How does this data modeling tool perform?
Another important attribute is performance—meaning speed and efficiency, which translate into the ability to keep the business running smoothly as users run analyses. The best planned data model isn’t really the best if it can’t perform under the stress of real-world conditions—which hopefully involve business growth and increasing volumes of data, retrieval, and analysis.
Does this data modeling tool require maintenance?
If every change to your business model requires cumbersome changes to your data model, your business won’t get the best results out of that model or its associated analytics. Look for a data modeling tool that makes maintenance and updates easy, so your business can pivot as needed while still having access to the most up-to-date data.
Will your data be secure with this data modeling tool?
Government regulations require that you protect your customer data, but the viability of your business requires protecting all your data as the valuable asset it is. Make sure the data modeling tools you choose have strong security measures built-in, including controls for granting access to those who need it and blocking those who don’t.
Get started with data modeling
Whichever data modeling tool you choose, make sure that it's high performing, intuitive, and easy-to-maintain so your business gets the full benefits of this vital business exercise. Now that you understand the importance of data modeling and what it can do for you, you’re ready for the next step. Find out how Microsoft Power BI—a leading business intelligence and data modeling solution—can help you optimize your use of data.
Frequently asked questions
What is the most important consideration in data modeling?
The most important consideration in data modeling is creating a foundation for a database that can rapidly load, retrieve, and analyze large data volumes. An effective data modeling concept requires mapping business data, connecting the relationships between that data, and understanding how the data is used.
How often should a data model be retrained?
The frequency with which a data model should be retrained varies between the model and the problem it solves—this could mean retraining daily, weekly, or more periodically, such as monthly or annually, based on how often training data sets change, whether data model performance has decreased, and other data science considerations.
What does it mean to validate a data model?

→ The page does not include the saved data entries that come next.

-- ==== Sys2Proof/Machine/TileStore.lean ====
section
/-! DEFINITION. Tile Stores and Hoppers: binding, producer writes, consumer reads, ECC and the scrubber (R230 to R245). -/

namespace Sys2Proof.Machine

open Sys2Proof

/-! ### Binding (R230, R238, R239) -/

/-- The bursts of a Hopper. -/
def hopperBursts (h : Hopper) : Nat := h.size / 64

/-- The byte ranges that bound Hoppers take, rising. -/
def hopperRuns (t : TileStore) : List (Nat × Nat) :=
  ((t.hoppers.filter (·.bound)).map (fun h => (h.base, h.size))).mergeSort (fun a b => a.1 ≤ b.1)

/-- The first Hopper number that is not bound. -/
def freeHopper (t : TileStore) : Option Nat := t.hoppers.findIdx? (fun h => !h.bound)

/-- What the producer of a MATMUL step's operand gathers from when its Hoppers are bound: the row tiles of the step's units on the
Griddle that are left, each from its first block, the one a paused unit stands at from its NextBlock (R239). Weights that are reused
over the row tiles are gathered once for a unit (R235). -/
def bindPieces (r : Request) (rc : RecipeD) (d : StepD) (k g : Nat) (once : Bool) : List Piece :=
  if d.kind ≠ 0 then []
  else ((r.units.filter (fun u => u.step == k && u.griddle == g && u.phase != .done)).map (fun u =>
    (List.range (if once then 1 else unitTiles rc d u - u.tile)).map (fun j =>
      let first := if j = 0 then max (passRange d u).1 u.block else 0
      ⟨u.unit, u.tile + j, first, d.reduce - first⟩))).flatten

/-- Place one Hopper of a plan in a store: the lowest gap that holds it, where one of the 16 Hoppers is free (R230). -/
def placeHopper (i k : Nat) (src : PlanD → List Piece) (p : PlanD) (t : TileStore) : Option TileStore :=
  match freeHopper t, firstGap 2097152 (4096 * p.pages) 0 (hopperRuns t) with
  | some n, some b => some { t with hoppers := t.hoppers.set n { ({} : Hopper) with
      base := b
      size := 4096 * p.pages
      bound := true
      slot := p.slot
      passesLeft := if p.extra = 0 then 0 else p.extra + 1
      request := i
      step := k
      src := src p } }
  | _, _ => none

/-- Place every Hopper of a plan, or none. -/
def placePlan (i k : Nat) (src : PlanD → List Piece) (ps : List PlanD) (t : TileStore) : Option TileStore :=
  ps.foldl (fun t p => t.bind (placeHopper i k src p)) (some t)

/-- The plan entry of a bound Hopper. -/
def boundPlan (s : State) (h : Hopper) : Option PlanD := (reqGet s h.request).bind (fun r =>
  let rc := reqRecipe s r
  hopperPlan rc (stepOf rc h.step) h)

/-- The steps of a Griddle in dispatch order: those with a running unit first, then queue order (R238, R376). -/
def dispatchOrder (s : State) (g : Nat) : List (Nat × Nat) :=
  let q := queueOf s g
  ((q.filter (fun x => x.2.2.phase == .running) ++ q.filter (fun x => x.2.2.phase != .running)).filter (fun x =>
    !isCompact x.2.1)).map (fun x => (x.1, x.2.2.step)) |>.eraseDups

/-- Bind the steps of a list until one does not fit, which waits with those behind it. -/
def bindSteps (g p : Nat) : List (Nat × Nat) → State → State
  | [], s => s
  | (i, k) :: rest, s =>
    let t := storeGet s p
    if t.hoppers.any (fun h => h.bound && h.request == i && h.step == k) then bindSteps g p rest s
    else match reqGet s i with
      | none => bindSteps g p rest s
      | some r =>
        let rc := reqRecipe s r
        let d := stepOf rc k
        match placePlan i k (fun pl => bindPieces r rc d k g (pl.consumer == 2 && pl.extra != 0)) (stepPlan rc d) t with
        | some t' => bindSteps g p rest (storeMod p (fun _ => t') s)
        | none => bump s oHopperBindWaitCount
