/-- CHIP_RESET. -/
def execChipReset (a : Access) (v : Nat) (s : State) : Host.Outcome State Fault Refusal :=
  .next (answerWrite (doChipReset a v s))

/-- PORT_RESET. -/
def execPortReset (a : Access) (mask : Nat) (s : State) : Host.Outcome State Fault Refusal :=
  .next (answerWrite (doPortReset a mask s))

/-- ENGINE_RESET. -/
def execEngineReset (a : Access) (u : Nat) (passes : Bool) (s : State) : Host.Outcome State Fault Refusal :=
  .next (answerWrite (doEngineReset a u passes s))

/-- CHIP_STATE_REQUEST. -/
def execChipStateRequest (a : Access) (v : Nat) (s : State) : Host.Outcome State Fault Refusal :=
  .next (answerWrite (doChipStateRequest a v s))

/-- SPARE_STATE_REACHED. -/
def execSpareStateReached (s : State) : Host.Outcome State Fault Refusal := .next (doSpareReached s)

/-- WAKE_READY. -/
def execWakeReady (failed : List Nat) (s : State) : Host.Outcome State Fault Refusal := .next (doWakeReady failed s)

/-- SERVE_ENABLE. -/
def execServeEnable (a : Access) (v : Nat) (s : State) : Host.Outcome State Fault Refusal :=
  .next (answerWrite (doServeEnable a v s))

/-- CHIP_ID_WRITE. -/
def execChipIdWrite (a : Access) (v : Nat) (s : State) : Host.Outcome State Fault Refusal :=
  .next (answerWrite (nvAnswer a s (doChipIdWrite a v s)))

/-- IDLE_ENTER. -/
def execIdleEnter (s : State) : Host.Outcome State Fault Refusal := .next (doIdleEnter s)

end Sys2Proof.Machine
end

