-- ==== Sys2Proof/Machine/Views.lean ====
section
/-! DEFINITION. What a read of each object gives: objects that show other state, per-context objects, the snapshot of
counters and the attestation report (R114, R245, R331, R387, R421, R440, R457, R473, R490, R491, R495, R519 to R522). -/

namespace Sys2Proof

/-- A port's measured round trip in ns at an instant (R393). -/
opaque Config.portRttNs : Nat → Nat → Nat

/-- GriddleMap's bytes: the spec names the object (R419) and lays it out nowhere. -/
opaque Config.griddleMapBytes : List (Option Nat) → List Nat → Bytes

/-- SieveMap's bytes: the spec names the object (R440) and lays it out nowhere. -/
opaque Config.sieveMapBytes : List Nat → List Nat → Bytes

/-- ModelEnergy's bytes: the spec names the object (R456) and lays it out nowhere. -/
opaque Config.modelEnergyBytes : List (Nat × Nat) → Bytes

end Sys2Proof

namespace Sys2Proof.Machine

open Sys2Proof

/-! ### Small codes -/

/-- ChipState's code (R470). -/
def chipCode : ChipSt → Nat
  | .active => 0
  | .idle => 1
  | .warmSpare => 2
  | .coldSpare => 3
  | .waking => 4
  | .failed => 5
  | .tripped => 6

/-- RingState (R360). -/
def ringStateBits (s : State) (n : Nat) : Nat :=
  sumN ((List.range 4).map (fun r => if (ringGet s n r).suspended then 2 ^ r else 0))
    + (if (tenantGet s n).resetting then 16 else 0)

/-- A Hopper's state word (R245): base and size in 4 KiB pages. -/
def hopperWord (h : Hopper) : Nat :=
  h.base / 4096 % 512 + 512 * (h.size / 4096 % 1024) + 2 ^ 19 * (h.head % 65536) + 2 ^ 35 * (h.tail % 65536)
    + (if h.bound then 2 ^ 51 else 0) + 2 ^ 52 * (h.slot % 16) + 2 ^ 56 * (h.passesLeft % 256)

/-- The smallest number of spare sectors any die has left. -/
def sparesLeftMin (s : State) : Nat := ((List.range 48).map (fun d => sparesLeft (dieGet s d))).foldl min 2048

/-- The largest number of writes of any sector. -/
def maxSectorWrites (s : State) : Nat :=
  (s.ingot.dies.map (fun (e : Nat × NvDie) => (e.2.writes.map (·.2)).foldl max 0)).foldl max 0

/-! ### Objects that show other state -/

/-- Numbers held outside the dictionary's values. -/
def viewTenant (s : State) (n sub : Nat) : Option Nat :=
  if sub = 0x0B then some (ringStateBits s n)
  else if sub = 0x13 then some (ofSigned 64 (tokensLeft s n))
  else if 0x14 ≤ sub ∧ sub ≤ 0x17 then some (nth 0 (tenantGet s n).deficit (sub - 0x14) % 2 ^ 64)
  else if 0x1C ≤ sub ∧ sub ≤ 0x1F then some (ringGet s n (sub - 0x1C)).cause
  else if sub = 0x21 then some (tenantLines s n / 8)
  else none

/-- Numbers of the DRAM, Ingot and variant chapters held outside the dictionary's values. -/
def viewStore (s : State) (idx sub : Nat) : Option Nat :=
  if idx = 0x3010 ∧ sub = 5 then some s.dram.map.length
  else if 0x3013 ≤ idx ∧ idx ≤ 0x3015 then some (chanGet s (128 * (idx - 0x3013) + sub - 1)).st
  else if idx = 0x3040 ∧ sub = 2 then some (sumN ((freeRuns 0 (castRuns s)).map (·.2)))
  else if idx = 0x3040 ∧ sub = 3 then some (((freeRuns 0 (castRuns s)).map (·.2)).foldl max 0)
  else if idx = 0x3040 ∧ sub = 4 then some (sparesLeftMin s)
  else if idx = 0x3040 ∧ sub = 5 then some (maxSectorWrites s % 65536)
  else if idx = 0x3041 ∧ sub = 2 then some (stagingBase s)
  else if idx = 0x3041 ∧ sub = 6 then some (match s.ingot.session with | some x => x.slot | none => 0xFF)
  else if idx = 0x3042 then some (castGet s (sub - 1)).state
  else if idx = 0x3044 then some (castGet s (sub - 1)).pins
  else if idx = 0x3050 ∧ sub = 2 then some (varPoolFree s)
  else if idx = 0x3051 ∧ sub = 2 then some (match s.vars.session with | some x => x.slot | none => 0xFFFF)
  else if 0x3060 ≤ idx ∧ idx ≤ 0x3063 then some (varGet s (128 * (idx - 0x3060) + sub - 1)).state
  else if 0x3064 ≤ idx ∧ idx ≤ 0x3067 then some (varGet s (128 * (idx - 0x3064) + sub - 1)).pins
  else none

/-- Numbers of the other chapters held outside the dictionary's values. -/
def viewOther (s : State) (idx sub : Nat) : Option Nat :=
  match idx, sub with
  | 0x1000, 3 => some (Config.dieStepping % 256)
  | 0x1002, 1 => some (Config.coreWindowBase % 2 ^ 64)
  | 0x1003, 1 => some s.dict.pending.length
  | 0x1003, 2 => some (sumN (s.dict.pending.map (fun p => p.value.length)))
  | 0x2010, 7 => some (if s.time.pend.isSome then 1 else 0)
  | 0x2020, 1 => some s.time.tickNo
  | 0x2020, 5 => some (s.time.tickLen % 2 ^ 32)
  | 0x5010, 2 => some (17280 - 32 * getO s oStreamIngotShareBpc)
  | 0x5018, 8 => some (stepsInFlight s % 65536)
  | 0x5030, 2 => some s.kv.pool
  | 0x5030, 3 => some (freePages s)
  | 0x5030, 4 => some (reservedPages s).length
  | 0x5040, 2 => some ((1048576 * getO s oScratchPoolMiB - sumN ((scratchRuns s).map (·.2))) / 1048576)
  | 0x5040, 3 => some (s.sched.reqs.filter (fun (e : Nat × Request) => !e.2.refused)).length
  | 0x7010, 2 => some (s.faults.spares.filter (fun p => decide (p < 34))).length
  | 0x7010, 3 => some (s.faults.spares.filter (fun p => decide (34 ≤ p))).length
  | 0x7010, 4 => some (sumN ((outMask s).map (fun g => 2 ^ g)))
  | 0x8040, 3 => some s.sec.keys.length
  | 0x8050, 2 => some (s.sec.sessions.filter (fun (e : Nat × Session) => e.2.accepted)).length
  | 0x9020, 8 => some (energyMj s % 2 ^ 64)
  | 0x9040, 1 => some (chipCode s.boot.chip)
  | 0x9046, 1 => some s.pins.alertCause
  | _, _ => none

/-- A number held outside the dictionary's values. -/
def viewNum (s : State) (key : Nat) : Option Nat :=
  let idx := key / 256
  let sub := key % 256
  if 0x6000 ≤ idx ∧ idx ≤ 0x63FF then viewTenant s (idx - 0x6000) sub
  else if 0x3000 ≤ idx ∧ idx ≤ 0x30FF then viewStore s idx sub
  else if idx = 0x1011 ∧ 0x11 ≤ sub ∧ sub ≤ 0x20 then some (portGet s (sub - 0x11)).st
  else if idx = 0x1011 ∧ 0x21 ≤ sub ∧ sub ≤ 0x30 then some (portGet s (sub - 0x21)).width
  else if idx = 0x1011 ∧ 0x31 ≤ sub ∧ sub ≤ 0x40 then some (Config.portRttNs (sub - 0x31) s.time.now % 2 ^ 32)
  else if 0xF020 ≤ idx ∧ idx ≤ 0xF063 then
    some (hopperWord (nth {} (sget ({} : TileStore) s.engine.stores (idx - 0xF020)).hoppers (sub - 1)))
  else viewOther s idx sub

/-- The frames of a tenant, in page order. -/
def frameList (s : State) (n : Nat) : List Nat :=
  ((tenantRuns s n).map (fun r => (List.range r.2).map (· + r.1))).flatten

/-- A cast slot's Generation and MerkleRoot (R520). -/
def castRoot (s : State) (c : Nat) : Bytes :=
  let k := castGet s c
  if k.state = 0 then zeros 36 else natLe 4 (mGeneration k.manifest) ++ padTo 32 (mRoot k.manifest)

/-- A string held outside the dictionary's strings. -/
def viewStr (s : State) (key : Nat) : Option Bytes :=
  let idx := key / 256
  let sub := key % 256
  if 0x6000 ≤ idx ∧ idx ≤ 0x63FF ∧ sub = 0x1B then some ((frameList s (idx - 0x6000)).map (natLe 4)).flatten
  else if idx = 0x3046 then some (castRoot s (sub - 1))
  else if idx = 0x8041 ∨ idx = 0x8042 then some (nth [] s.sec.keys (128 * (idx - 0x8041) + sub - 1))
  else if idx = 0x8091 ∨ idx = 0x8092 then some (nth [] s.sec.grants (128 * (idx - 0x8091) + sub - 1))
  else match idx, sub with
    | 0x1000, 2 => some (padTo 16 Config.serialNumber)
    | 0x3010, 6 => some (s.dram.map.map (natLe 2)).flatten
    | 0x7010, 1 => some (Config.griddleMapBytes s.faults.griddleMap s.faults.spares)
    | 0x7010, 5 => some (Config.sieveMapBytes s.faults.sieveStream s.faults.sieveDense)
    | 0x7020, 1 => some s.faults.log.flatten
    | 0x8010, 1 => some (keyDigest Config.vendorKey)
    | 0x8010, 2 => some (keyDigest Config.deviceKey)
    | 0x8010, 3 => some Config.deviceCert
    | 0x8010, 4 => some Config.deviceKey
    | 0x8011, 2 => some (nth [] s.sec.measured 0)
    | 0x8011, 3 => some (nth [] s.sec.measured 1)
    | 0x8011, 4 => some (nth [] s.sec.measured 2)
    | 0x8011, 5 => some (nth [] s.sec.measured 3)
    | 0x8030, 2 => some (match s.sec.ownerKey with | some k => keyDigest k | none => zeros 32)
    | 0x8030, 3 => some s.sec.installNonce
    | 0x8040, 4 => some (sha256 s.sec.keys.flatten)
    | 0x9020, 0xA => some (voltageTableDigest s)
    | 0x9022, 1 => some s.power.droopLog.flatten
    | 0x9030, 1 => some (Config.modelEnergyBytes s.power.model)
    | 0x9046, 2 => some (s.pins.regulator.map (natLe 2)).flatten
    | _, _ => none

/-- The value an object has for every context: in its type's encoding. -/
def objBytes (s : State) (key : Nat) : Bytes :=
  match objRow (key / 256) (key % 256) with
  | none => []
  | some d => match viewStr s key with
    | some b => b
    | none =>
      if isNum d.typ then natLe ((typeWidth d.typ).getD 0) ((viewNum s key).getD (getO s key)) else getS s key

/-! ### The tick record view and the debug window (R113, R114, R522) -/

/-- The TickNo of the latest sealed record. -/
def lastSealed (s : State) : Option Nat := (s.record.ring.getLast?).map (·.1)

/-- TickRecordState of a selected tick: 0 PRESENT, 1 ABSENT, 2 OUT_OF_RANGE. -/
def recordState (s : State) (n : Nat) : Nat := match lastSealed s with
  | none => 2
  | some t =>
    if t < n ∨ n + 63 < t then 2
    else if s.record.ring.any (fun r => r.1 == n) then 0
    else 1

/-- The selected record. -/
def recordView (s : State) (n : Nat) : Bytes :=
  if recordState s n ≠ 0 then []
  else match s.record.ring.find? (fun r => r.1 == n) with
    | some r => r.2
    | none => []

/-- The tile of a physical Griddle; an idle Griddle's accumulators are free bytes. -/
def debugAccumulators (s : State) (p : Nat) : Bytes :=
  match (logicalOf s p).bind (fun g => sfind s.engine.tiles g) with
  | some t => saveBytes (subNow t.subs t.block t.per) t.block 0
  | none => padTo 238336 (Config.freeBytes s.draws 238336)

/-- A save slot in full; a slot that holds nothing reads as free bytes. -/
def debugSave (s : State) (n : Nat) : Bytes := match sfind s.engine.saves n with
  | some v => saveSlotBytes v
  | none => padTo 245760 (Config.freeBytes s.draws 245760)

/-! ### Snapshots of counters (R521) -/

/-- Read-only U64 objects that count nothing. -/
def plainU64 (key : Nat) : Bool :=
  let idx := key / 256
  key == oTickNo || key == oCoreWindowBase || idx == 0x7010 || key == oCastStagingBase || key == oVariantLoadProgress
    || key == oChipEnergyMj || (0xF020 ≤ idx && idx ≤ 0xF063) || (0x6000 ≤ idx && idx ≤ 0x63FF && key % 256 != 0x0D)

/-- The keys of an object row. -/
def rowKeys (d : ObjDesc) : List Nat :=
  ((List.range (d.idxHi + 1 - d.idxLo)).map (fun i => (List.range (d.subHi + 1 - d.subLo)).map (fun j =>
    256 * (d.idxLo + i) + d.subLo + j))).flatten

/-- The keys of the rows that meet a test, rising. -/
def keysWhere (p : ObjDesc → Bool) : List Nat := ((objTable.filter p).map rowKeys).flatten.mergeSort (· ≤ ·)

/-- Every U64 counter, by index and subindex. -/
def counterKeys : List Nat :=
  (keysWhere (fun d => d.typ == .u64 && d.acc == .r)).filter (fun k => !plainU64 k)

/-- A StatsSnapshot: the boundary's TickNo, 8 zero bytes, then 16 bytes for each counter. -/
def statsBytes (s : State) (tick : Nat) : Bytes :=
  natLe 8 tick ++ zeros 8 ++ (counterKeys.map (fun k =>
    natLe 2 (k / 256) ++ natLe 1 (k % 256) ++ zeros 5 ++ natLe 8 ((viewNum s k).getD (getO s k)))).flatten

/-! ### Attestation (R490, R491) -/

/-- Every persistent object but the key records, by index and subindex. -/
def configKeys : List Nat :=
  (keysWhere (fun d => d.persistent)).filter (fun k => k / 256 != 0x8041 && k / 256 != 0x8042)

/-- ConfigDigest. -/
def configDigest (s : State) : Bytes :=
  sha256 (configKeys.map (fun k =>
    let v := objBytes s k
    natLe 2 (k / 256) ++ natLe 1 (k % 256) ++ natLe 4 v.length ++ v)).flatten

/-- A cast slot's 40 bytes of the report. -/
def reportCast (s : State) (c : Nat) : Bytes :=
  let k := castGet s c
  if k.state = 0 then zeros 40 else natLe 1 k.state ++ zeros 3 ++ castRoot s c

/-- Bytes 0 to 3,071 of a report that reflects the boundary of a tick. -/
def reportBody (s : State) (tick : Nat) (nonce : Bytes) : Bytes :=
  let flags := (if getO s oDebugMode = 1 then 1 else 0) + (if s.sec.ownerKey.isSome then 2 else 0)
    + (if s.boot.chip = .failed then 4 else 0)
  natLe 4 1 ++ natLe 4 0x0B12000A ++ natLe 4 flags ++ natLe 2 (getO s oChipId) ++ zeros 2
    ++ natLe 4 (getO s oIdentityEpoch) ++ zeros 4 ++ natLe 8 tick ++ padTo 32 nonce
    ++ keyDigest Config.deviceKey ++ (match s.sec.ownerKey with | some k => keyDigest k | none => zeros 32)
    ++ (s.sec.measured.map (padTo 32)).flatten ++ (s.sec.measuredVer.map (natLe 4)).flatten
    ++ voltageTableDigest s ++ configDigest s ++ sha256 s.sec.keys.flatten ++ zeros 144
    ++ ((List.range 64).map (reportCast s)).flatten

/-- An attestation report: its body and the identity key's signature. -/
def reportBytes (s : State) (tick : Nat) (nonce : Bytes) : Bytes :=
  let b := reportBody s tick nonce
  b ++ padTo 64 (Config.deviceSignature (sha256 b))

/-! ### Reads -/

/-- A read that access and existence allow, in a context: the value, or an abort code. -/
def readValue (s : State) (ctx : AccessCtx) (key : Nat) : Except Nat Bytes :=
  let c := ctxGet s ctx
  if key % 256 = 0 then .ok (natLe 1 (highestSub (key / 256)))
  else if key = oAttestReport then (match c.report with
    | some b => .ok b
    | none => .error abPending)
  else if key = oStatsSnapshot then (match c.snap with
    | some b => .ok b
    | none => .error abPending)
  else if key = oTickRecordSelect then .ok (natLe 8 c.recSel)
  else if key = oTickRecord then .ok (recordView s c.recSel)
  else if key = oTickRecordState then .ok (natLe 1 (recordState s c.recSel))
  else if key = oDebugSelect then .ok (natLe 2 c.dbgSel)
  else if key = oDebugAccumulators then .ok (debugAccumulators s (c.dbgSel % 256))
  else if key = oDebugSaveSlot then .ok (debugSave s c.dbgSel)
  else .ok (objBytes s key)

/-- A read with the PENDING flag (R501): the pending value where one waits. -/
def readPending (s : State) (ctx : AccessCtx) (key : Nat) : Except Nat Bytes := match pendingValue s key with
  | some v => .ok v
  | none => match sfind s.dict.nextReset key with
    | some v => .ok v
    | none =>
      match s.time.pend with
      | some (i, n, d) =>
        if key = oTickPeriodNs then .ok (natLe 4 i)
        else if key = oTickPeriodFracNum then .ok (natLe 2 n)
        else if key = oTickPeriodFracDen then .ok (natLe 2 d)
        else readValue s ctx key
      | none => readValue s ctx key

end Sys2Proof.Machine
end

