-- ==== Sys2Proof/Machine/Step.lean ====
section
/-! DEFINITION. One step: the command at the front of the queue takes its effect. -/

namespace Sys2Proof.Machine

open Sys2Proof

/-- One step: the first waiting command is carried out with the rest of the queue; with none waiting the block idles. -/
def step (s : State) : Host.Outcome State Fault Refusal := match s.pending with
  | [] => .next s
  | c :: rest => exec c { s with pending := rest }

/-- The state with the command that a word spells at the front of its queue. -/
def State.withFetchWord (s : State) (nbits w : Nat) : State := match decodeTableWord nbits w with
  | some c => { s with pending := c :: s.pending }
  | none => s

end Sys2Proof.Machine
end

To validate a data model means to confirm the data model is structured properly and can perform its intended purpose. An effective data modeling tool facilitates the validation process with automated messages that prompt users to fix errors, sort queries, and optimize storage options for data reduction.
What are the three key concepts of data modeling?
There are three data modeling concepts: Conceptual data modeling, logistical data modeling, and physical data modeling. Ranging from the abstract to discrete, data modeling concepts create a blueprint for how data is organized and managed in an organization.